### What you have to do
Restate exactly the lines from the top of the listing below to the line containing "(domMode d.hw n = 3"; the remaining lines are not wanted.

### Information
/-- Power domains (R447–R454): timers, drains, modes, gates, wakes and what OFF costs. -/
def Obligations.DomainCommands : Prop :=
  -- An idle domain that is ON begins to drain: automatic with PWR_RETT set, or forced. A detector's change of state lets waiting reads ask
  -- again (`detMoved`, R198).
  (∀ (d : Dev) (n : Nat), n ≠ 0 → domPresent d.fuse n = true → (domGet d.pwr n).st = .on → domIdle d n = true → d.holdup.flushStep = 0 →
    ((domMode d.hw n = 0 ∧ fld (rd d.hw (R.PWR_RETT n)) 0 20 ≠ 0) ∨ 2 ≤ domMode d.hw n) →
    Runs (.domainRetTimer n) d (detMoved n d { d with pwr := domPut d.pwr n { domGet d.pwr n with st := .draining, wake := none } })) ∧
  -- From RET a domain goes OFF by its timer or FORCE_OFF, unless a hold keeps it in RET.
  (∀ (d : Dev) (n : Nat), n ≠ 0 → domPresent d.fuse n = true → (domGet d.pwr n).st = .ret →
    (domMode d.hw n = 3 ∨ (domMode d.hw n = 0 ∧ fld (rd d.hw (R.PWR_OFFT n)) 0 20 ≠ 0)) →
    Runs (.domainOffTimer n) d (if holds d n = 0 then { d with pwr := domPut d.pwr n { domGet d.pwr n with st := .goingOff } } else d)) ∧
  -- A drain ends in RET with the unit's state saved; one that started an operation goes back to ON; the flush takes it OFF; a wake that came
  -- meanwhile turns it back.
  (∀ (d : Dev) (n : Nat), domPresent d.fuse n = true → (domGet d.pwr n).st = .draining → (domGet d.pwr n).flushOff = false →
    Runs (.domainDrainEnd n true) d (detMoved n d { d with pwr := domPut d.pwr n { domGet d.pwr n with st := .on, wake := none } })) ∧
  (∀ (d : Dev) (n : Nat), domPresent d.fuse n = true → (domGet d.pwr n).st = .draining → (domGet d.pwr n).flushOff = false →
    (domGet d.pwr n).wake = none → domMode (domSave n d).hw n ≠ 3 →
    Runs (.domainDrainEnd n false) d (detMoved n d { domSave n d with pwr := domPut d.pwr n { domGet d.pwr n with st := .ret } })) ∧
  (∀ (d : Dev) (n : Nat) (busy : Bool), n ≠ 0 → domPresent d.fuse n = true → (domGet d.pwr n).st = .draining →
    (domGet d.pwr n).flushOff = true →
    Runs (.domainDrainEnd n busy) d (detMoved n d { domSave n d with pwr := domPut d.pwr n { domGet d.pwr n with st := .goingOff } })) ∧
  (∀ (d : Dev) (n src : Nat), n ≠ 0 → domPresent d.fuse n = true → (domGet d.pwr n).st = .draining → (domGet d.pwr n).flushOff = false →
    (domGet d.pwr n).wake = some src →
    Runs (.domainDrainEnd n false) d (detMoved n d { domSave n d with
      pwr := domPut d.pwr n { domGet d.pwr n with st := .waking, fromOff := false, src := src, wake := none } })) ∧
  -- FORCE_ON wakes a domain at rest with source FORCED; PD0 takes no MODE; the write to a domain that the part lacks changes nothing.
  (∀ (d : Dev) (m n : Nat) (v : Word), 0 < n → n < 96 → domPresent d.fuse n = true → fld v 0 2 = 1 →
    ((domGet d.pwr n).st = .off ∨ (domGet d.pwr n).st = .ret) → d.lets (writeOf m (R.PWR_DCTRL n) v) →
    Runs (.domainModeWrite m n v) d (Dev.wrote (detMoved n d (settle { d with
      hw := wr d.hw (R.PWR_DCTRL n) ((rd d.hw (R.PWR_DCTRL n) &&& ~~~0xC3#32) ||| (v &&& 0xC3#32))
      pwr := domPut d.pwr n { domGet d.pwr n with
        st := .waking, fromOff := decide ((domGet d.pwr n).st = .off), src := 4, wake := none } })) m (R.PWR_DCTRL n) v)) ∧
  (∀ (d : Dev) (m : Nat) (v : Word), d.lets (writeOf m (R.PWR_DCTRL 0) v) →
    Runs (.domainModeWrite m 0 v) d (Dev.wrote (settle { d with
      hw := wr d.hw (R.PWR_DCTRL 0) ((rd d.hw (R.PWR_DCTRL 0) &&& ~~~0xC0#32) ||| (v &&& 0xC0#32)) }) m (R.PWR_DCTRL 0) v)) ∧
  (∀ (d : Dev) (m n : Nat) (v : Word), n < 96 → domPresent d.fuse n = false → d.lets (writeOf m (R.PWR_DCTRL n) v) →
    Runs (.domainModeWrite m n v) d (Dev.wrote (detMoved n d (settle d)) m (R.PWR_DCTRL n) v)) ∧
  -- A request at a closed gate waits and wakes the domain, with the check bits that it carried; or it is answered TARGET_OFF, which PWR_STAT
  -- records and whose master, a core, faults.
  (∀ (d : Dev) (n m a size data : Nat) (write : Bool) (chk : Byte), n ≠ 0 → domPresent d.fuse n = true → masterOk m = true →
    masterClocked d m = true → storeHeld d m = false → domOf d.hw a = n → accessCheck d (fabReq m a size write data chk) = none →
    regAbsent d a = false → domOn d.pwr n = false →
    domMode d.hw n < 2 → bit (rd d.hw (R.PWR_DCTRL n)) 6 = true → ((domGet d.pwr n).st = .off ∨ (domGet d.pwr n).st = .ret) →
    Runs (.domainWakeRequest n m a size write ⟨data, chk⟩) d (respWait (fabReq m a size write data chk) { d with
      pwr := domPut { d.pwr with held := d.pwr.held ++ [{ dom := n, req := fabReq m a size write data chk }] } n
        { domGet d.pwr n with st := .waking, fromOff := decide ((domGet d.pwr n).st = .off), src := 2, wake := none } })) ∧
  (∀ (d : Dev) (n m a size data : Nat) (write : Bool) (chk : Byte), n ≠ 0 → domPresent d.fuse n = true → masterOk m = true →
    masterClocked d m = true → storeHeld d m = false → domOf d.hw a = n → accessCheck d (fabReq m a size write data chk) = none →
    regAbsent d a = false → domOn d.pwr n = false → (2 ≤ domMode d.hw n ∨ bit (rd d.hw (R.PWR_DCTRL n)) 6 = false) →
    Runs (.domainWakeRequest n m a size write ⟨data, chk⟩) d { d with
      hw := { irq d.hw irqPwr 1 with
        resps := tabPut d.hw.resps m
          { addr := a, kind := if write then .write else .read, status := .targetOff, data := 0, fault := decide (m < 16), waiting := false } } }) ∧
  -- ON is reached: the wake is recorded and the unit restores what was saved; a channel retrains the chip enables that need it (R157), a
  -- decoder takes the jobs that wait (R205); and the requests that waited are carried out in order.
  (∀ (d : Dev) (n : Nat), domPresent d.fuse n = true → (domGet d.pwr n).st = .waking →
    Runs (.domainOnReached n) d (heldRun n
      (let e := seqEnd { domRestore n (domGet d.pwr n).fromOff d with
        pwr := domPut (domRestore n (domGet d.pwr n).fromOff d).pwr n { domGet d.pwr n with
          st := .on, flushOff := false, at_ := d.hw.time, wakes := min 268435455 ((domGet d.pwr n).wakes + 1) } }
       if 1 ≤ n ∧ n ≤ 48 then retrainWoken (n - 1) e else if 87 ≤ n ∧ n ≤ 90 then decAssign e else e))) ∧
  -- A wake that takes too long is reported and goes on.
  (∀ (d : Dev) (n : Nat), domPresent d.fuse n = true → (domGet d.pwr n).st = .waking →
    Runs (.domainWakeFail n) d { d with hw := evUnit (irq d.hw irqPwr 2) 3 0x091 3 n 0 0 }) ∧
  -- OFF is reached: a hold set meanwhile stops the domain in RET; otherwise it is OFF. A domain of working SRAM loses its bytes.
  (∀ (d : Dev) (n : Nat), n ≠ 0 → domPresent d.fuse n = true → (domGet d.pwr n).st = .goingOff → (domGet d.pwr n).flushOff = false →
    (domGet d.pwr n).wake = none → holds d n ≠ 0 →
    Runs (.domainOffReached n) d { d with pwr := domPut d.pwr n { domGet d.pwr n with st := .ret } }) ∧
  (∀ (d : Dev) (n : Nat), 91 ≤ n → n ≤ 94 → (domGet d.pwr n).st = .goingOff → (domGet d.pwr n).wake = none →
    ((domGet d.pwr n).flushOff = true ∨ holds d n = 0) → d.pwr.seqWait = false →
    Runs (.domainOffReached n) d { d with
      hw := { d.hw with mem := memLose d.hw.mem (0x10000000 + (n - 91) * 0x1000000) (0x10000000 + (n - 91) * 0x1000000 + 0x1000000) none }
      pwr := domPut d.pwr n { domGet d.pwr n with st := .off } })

### Your response
/-- Power domains (R447–R454): timers, drains, modes, gates, wakes and what OFF costs. -/
def Obligations.DomainCommands : Prop :=
  -- An idle domain that is ON begins to drain: automatic with PWR_RETT set, or forced. A detector's change of state lets waiting reads ask
  -- again (`detMoved`, R198).
  (∀ (d : Dev) (n : Nat), n ≠ 0 → domPresent d.fuse n = true → (domGet d.pwr n).st = .on → domIdle d n = true → d.holdup.flushStep = 0 →
    ((domMode d.hw n = 0 ∧ fld (rd d.hw (R.PWR_RETT n)) 0 20 ≠ 0) ∨ 2 ≤ domMode d.hw n) →
    Runs (.domainRetTimer n) d (detMoved n d { d with pwr := domPut d.pwr n { domGet d.pwr n with st := .draining, wake := none } })) ∧
  -- From RET a domain goes OFF by its timer or FORCE_OFF, unless a hold keeps it in RET.
  (∀ (d : Dev) (n : Nat), n ≠ 0 → domPresent d.fuse n = true → (domGet d.pwr n).st = .ret →
    (domMode d.hw n = 3 ∨ (domMode d.hw n = 0 ∧ fld (rd d.hw (R.PWR_OFFT n)) 0 20 ≠ 0)) →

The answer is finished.